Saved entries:
##########
-- ==== Sys2Proof/Certificates/Slice0/Obligations.lean ====
section
/-! DEFINITION. The statements about the machine. `SameDevice`, `SameBeyondMac`, `AtMicroOp`, `transportPerforms`,
`execTimes` and the invariants are defined in Sys2Proof/Safety.lean. -/

open Sys2Proof Sys2Proof.Machine

/-! ### Encodings -/

/-- Decoding an encoded well-formed instruction gives it back, for every legal configuration (R91 to R97). -/
def Obligations.DecodeInvertsEncode : Prop :=
  ∀ (c : Config) (i : Instr), c.wf → wellFormed i = true → decode c (encode c i) = .ok i

/-- An item with the bits that the encoder chooses as it chooses them: the last 18 slots of a read frame, which the master
does not drive (R97, R230), and the bits of an EPC word that are no operand of its command (log 21). -/
def canonicalItem (i : Instr) (e : Encoded) : Encoded :=
  match e with
  | .frame w => match i with
    | .frameRead _ _ => .frame (w ||| 0x3FFFF#64)
    | _ => e
  | .epc w => match i with
    | .epcRead _ => .epc (w &&& 0x0001FF07#32)
    | .epcWrite _ _ => .epc (w &&& 0xFF01FF07#32)
    | _ => .epc (w &&& 7#32)
  | _ => e

/-- An item that decodes to an instruction is that instruction's encoding, up to the bits that the encoder chooses
(R91 to R97; the bits of an EPC word are the model's, log 21). -/
def Obligations.EncodeInvertsDecode : Prop :=
  ∀ (c : Config) (e : Encoded) (i : Instr), decode c e = .ok i → encode c i = canonicalItem i e

/-- Words written out from the encodings decode to their instructions (R91, R92, R94, R95, R97). The word of
EPC_ERASE_ALL has the code of R280 at a place of the model's choice (log 21): R281 says that it is not in the source. -/
def Obligations.WrittenWordsDecode : Prop :=
  decode Config.default (.cmd [0x13#32, 1#32, 1#32, 0x834#32, 0x4000#32]) =
    .ok (.c45Write 1#32 1#32 0x834#32 0x4000#32) ∧
  decode Config.default (.acc 0x00000B43#32) = .ok (.miiWrite 1#5 0xD#5) ∧
  decode Config.default (.acc 0x00002881#32) = .ok (.miiRead 5#5 2#5) ∧
  decode Config.default (.mmd 0x401F#16) = .ok (.mmdData 31#5) ∧
  decode Config.default (.drv [0x44#8, 0x33#8, 0x22#8, 0x11#8, 8#8, 0#8, 0#8, 0#8, 0#8, 0#8, 0#8, 0#8,
    0xFF#8, 0x0F#8, 0#8, 0#8]) = .ok (.drvRead 0x11223344#32 0#32 0xFFF#32) ∧
  decode Config.default (.frame 0xFFFFFFFF50B64001#64) = .ok (.frameWrite 1#5 0xD#5 0x4001#16) ∧
  decode Config.default (.epc 6#32) = .ok .epcEraseAll

/-- The fields of an access word do not overlap: the OR is a sum, each field reads back, bits 31:16 are 0 (R92). -/
def Obligations.AccessWordFields : Prop :=
  ∀ (p r : Field5) (o : BitVec 6),
    (accWord p r o).toNat = p.toNat * 2 ^ 11 + r.toNat * 2 ^ 6 + o.toNat ∧
    accPhyad (accWord p r o) = p ∧ accRegad (accWord p r o) = r ∧ accOp (accWord p r o) = o ∧
    accHigh (accWord p r o) = 0#16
##########
### Work required
All that is wanted is an exact copy of the lines above from the one with "(w &&& 0x0001FF07#32)" through the one with "decode Config.default (.epc", with both ends included.

### Written solution
    | .epcRead _ => .epc (w &&& 0x0001FF07#32)
    | .epcWrite _ _ => .epc (w &&& 0xFF01FF07#32)
    | _ => .epc (w &&& 7#32)
  | _ => e

/-- An item that decodes to an instruction is that instruction's encoding, up to the bits that the encoder chooses
(R91 to R97; the bits of an EPC word are the model's, log 21). -/
def Obligations.EncodeInvertsDecode : Prop :=
  ∀ (c : Config) (e : Encoded) (i : Instr), decode c e = .ok i → encode c i = canonicalItem i e

/-- Words written out from the encodings decode to their instructions (R91, R92, R94, R95, R97). The word of
EPC_ERASE_ALL has the code of R280 at a place of the model's choice (log 21): R281 says that it is not in the source. -/
def Obligations.WrittenWordsDecode : Prop :=
  decode Config.default (.cmd [0x13#32, 1#32, 1#32, 0x834#32, 0x4000#32]) =
    .ok (.c45Write 1#32 1#32 0x834#32 0x4000#32) ∧
  decode Config.default (.acc 0x00000B43#32) = .ok (.miiWrite 1#5 0xD#5) ∧
  decode Config.default (.acc 0x00002881#32) = .ok (.miiRead 5#5 2#5) ∧
  decode Config.default (.mmd 0x401F#16) = .ok (.mmdData 31#5) ∧
  decode Config.default (.drv [0x44#8, 0x33#8, 0x22#8, 0x11#8, 8#8, 0#8, 0#8, 0#8, 0#8, 0#8, 0#8, 0#8,
    0xFF#8, 0x0F#8, 0#8, 0#8]) = .ok (.drvRead 0x11223344#32 0#32 0xFFF#32) ∧
  decode Config.default (.frame 0xFFFFFFFF50B64001#64) = .ok (.frameWrite 1#5 0xD#5 0x4001#16) ∧
  decode Config.default (.epc 6#32) = .ok .epcEraseAll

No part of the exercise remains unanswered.